While it's not strictly necessary to understand how the internals of BigQuery work, it can be useful to know in order to understand the reasoning behind the best practices.

BigQuery Architecture

BigQuery is built on 4 infrastructure technologies.

  • Dremel: the compute part of BQ. It executes the SQL queries.
    • Dremel turns SQL queries into execution trees. The leaves of these trees are called slots and the branches are called mixers.
    • The slots are in charge of reading data from storage and perform calculations.
    • The mixers perform aggregation.
    • Dremel dinamically apportions slots to queries as needed, while maintaining fairness for concurrent queries from multiple users.
  • Colossus: Google's global storage system.
    • BQ leverages a columnar storage format and compression algorithms to store data.
    • Colossus is optimized for reading large amounts of structured data.
    • Colossus also handles replication, recovery and distributed management.
  • Jupiter: the network that connects Dremel and Colossus.
    • Jupiter is an in-house network technology created by Google which is used for interconnecting its datacenters.
  • Borg: an orchestration solution that handles everything.
    • Borg is a precursor of Kubernetes.

bq internals

Column-oriented vs record-oriented storage

Traditional methods for tabular data storage are record-oriented (also known as row-oriented). Data is read sequentially row by row and then the columns are accessed per row. An example of this is a CSV file: each new line in the file is a record and all the info for that specific record is contained within that line.

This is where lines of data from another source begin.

theorem State.throttleSets_thr (on : Bool) (a ch : ChId) (j : SetId) (l : List SetId) (s : State) :
    ((l.foldl (State.throttleSet on a) s).chan ch).bit (Reg.CAP_STAT j) Fld.CAP_STAT_PPEND =
      (s.chan ch).bit (Reg.CAP_STAT j) Fld.CAP_STAT_PPEND ∧
    ((l.foldl (State.throttleSet on a) s).chan ch).bit (Reg.CAP_STAT j) Fld.CAP_STAT_THR = if ch = a ∧ j ∈ l then
      on && (s.chan ch).bit (Reg.CAP_STAT j) Fld.CAP_STAT_PPEND else (s.chan ch).bit (Reg.CAP_STAT j) Fld.CAP_STAT_THR := by
  induction l generalizing s with
  | nil => simp
  | cons k l ih =>
    obtain ⟨hp, ht⟩ := s.throttleSet_thr on a ch k j
    obtain ⟨kp, kt⟩ := ih (s.throttleSet on a k)
    refine ⟨kp.trans hp, ?_⟩
    rw [List.foldl_cons, kt, hp, ht]
    by_cases hch : ch = a
    · by_cases hk : j = k
      · simp [hch, hk]
      · simp [hch, hk]
    · simp [hch]

/-- The sets of a channel. -/
def State.throttleChan (on : Bool) (s : State) (a : ChId) : State := (List.finRange 4).foldl (State.throttleSet on a) s

theorem State.capThrottle_eq (s : State) (on : Bool) : s.capThrottle on =
    (List.finRange 12).foldl (State.throttleChan on) { s with die := { s.die with paused := on } } := rfl

theorem State.capThrottle_thr (s : State) (on : Bool) (ch : ChId) (j : SetId) :
    ((s.capThrottle on).chan ch).bit (Reg.CAP_STAT j) Fld.CAP_STAT_THR =
      (on && (s.chan ch).bit (Reg.CAP_STAT j) Fld.CAP_STAT_PPEND) := by
  have hview := foldl_finRange_channel (f := State.throttleChan on)
    (view := fun s ch => ((s.chan ch).bit (Reg.CAP_STAT j) Fld.CAP_STAT_PPEND, (s.chan ch).bit (Reg.CAP_STAT j) Fld.CAP_STAT_THR))
    (g := fun _ p => (p.1, on && p.1))
    (fun t i => by
      obtain ⟨hp, ht⟩ := State.throttleSets_thr on i i j (List.finRange 4) t
      rw [if_pos ⟨rfl, List.mem_finRange j⟩] at ht
      exact Prod.ext hp ht)
    (fun t i c h => by
      obtain ⟨hp, ht⟩ := State.throttleSets_thr on i c j (List.finRange 4) t
      rw [if_neg fun e => h e.1] at ht
      exact Prod.ext hp ht)
    { s with die := { s.die with paused := on } } ch
  exact congrArg Prod.snd hview

/-! ## The commands (R400, R411) -/

theorem gcapCommandRegs_rows : ∀ off ∈ [Reg.GCAP_FORCE, Reg.GCAP_DMA_GO],
    (findRow globalRows off).isSome = true ∧ 0x6000 ≤ off ∧ off < 0x8000 ∧ off % 4 = 0 ∧ isMsix off = false := by
  decide +kernel

theorem State.writeAlias_gcap {s t : State} {k : Ctx} {off : Nat} {v : Word} (hserves : s.serves)
    (hoff : off ∈ [Reg.GCAP_FORCE, Reg.GCAP_DMA_GO]) (hro : s.keepsRoG k off v) (hw : s.writeGcap k off v = some t) :
    s.writeAlias k off v = t.answered := by
  obtain ⟨hrow, hlo, hhi, hal, hmsix⟩ := gcapCommandRegs_rows off hoff
  exact State.writeAlias_ok hserves hhi hal hmsix hrow hro (State.globalWrite_gcap hlo hw)

theorem State.writeGcap_go (s : State) (k : Ctx) (v : Word) : s.writeGcap k Reg.GCAP_DMA_GO v =
    if (s.dmaGo k v).2 then none else some (s.dmaGo k v).1 := by
  unfold State.writeGcap
  rw [if_neg (by decide), if_neg (by decide), if_neg (by decide), if_neg (by decide), if_pos rfl]

theorem getLsbD_or_one (v : Word) : (v ||| 1).getLsbD 0 = true := by
  rw [BitVec.getLsbD_or]
  exact Bool.or_true _

theorem State.dmaGo_queues {s : State} (k : Ctx) (v : Word) (h : s.dma.queue.length < 16) : s.dmaGo k (v ||| 1) =
    (({ s with dma := { s.dma with queue := s.dma.queue ++ [s.dma.staged[k]] } } : State).dmaNext, false) := by
  unfold State.dmaGo
  rw [getLsbD_or_one, if_neg (by decide), if_neg (by omega)]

BigQuery uses a columnar storage format. Data is stored according to the columns of the table rather than the rows. This is beneficial when dealing with massive amounts of data because it allows us to discard right away the columns we're not interested in when performing queries, thus reducing the amount of processed data.

columns vs records

When performing queries, Dremel modifies them in order to create an execution tree: parts of the query are assigned to different mixers which in turn assign even smaller parts to different slots which will access Colossus and retrieve the data.

The columnar storage format is perfect for this workflow as it allows very fast data retrieval from colossus by multiple workers, which then perform any needed computation on the retrieved datapoints and return them to the mixers, which will perform any necessary aggregation before returning that data to the root server, which will compose the final output of the query.

columns vs records

Back to the top

Machine Learning with BigQuery

Introduction to BigQuery ML

Video source

BigQuery ML is a BQ feature which allows us to create and execute Machine Learning models using standard SQL queries, without additional knowledge of Python nor any other programming languages and without the need to export data into a different system.

The pricing for BigQuery ML is slightly different and more complex than regular BigQuery. Some resources are free of charge up to a specific limit as part of the Google Cloud Free Tier. You may check the current pricing in this link.

BQ ML offers a variety of ML models depending on the use case, as the image below shows:

bq ml

We will now create a few example queries to show how BQ ML works. Let's begin with creating a custom table:

CREATE OR REPLACE TABLE `taxi-rides-ny.nytaxi.yellow_tripdata_ml` (
  `passenger_count` INTEGER,
  `trip_distance` FLOAT64,
  `PULocationID` STRING,
  `DOLocationID` STRING,
  `payment_type` STRING,
  `fare_amount` FLOAT64,
  `tolls_amount` FLOAT64,
  `tip_amount` FLOAT64
) AS (
  SELECT passenger_count, trip_distance, CAST(PULocationID AS STRING), CAST(DOLocationID AS STRING), CAST(payment_type AS STRING), fare_amount, tolls_amount, tip_amount
  FROM `taxi-rides-ny.nytaxi.yellow_tripdata_partitoned`
  WHERE fare_amount != 0
);
  • BQ supports feature preprocessing, both manual and automatic.
  • A few columns such as PULocationID are categorical in nature but are represented with integer numbers in the original table. We cast them as strings in order to get BQ to automatically preprocess them as categorical features that will be one-hot encoded.
  • Our target feature for the model will be tip_amount. We drop all records where tip_amount equals zero in order to improve training.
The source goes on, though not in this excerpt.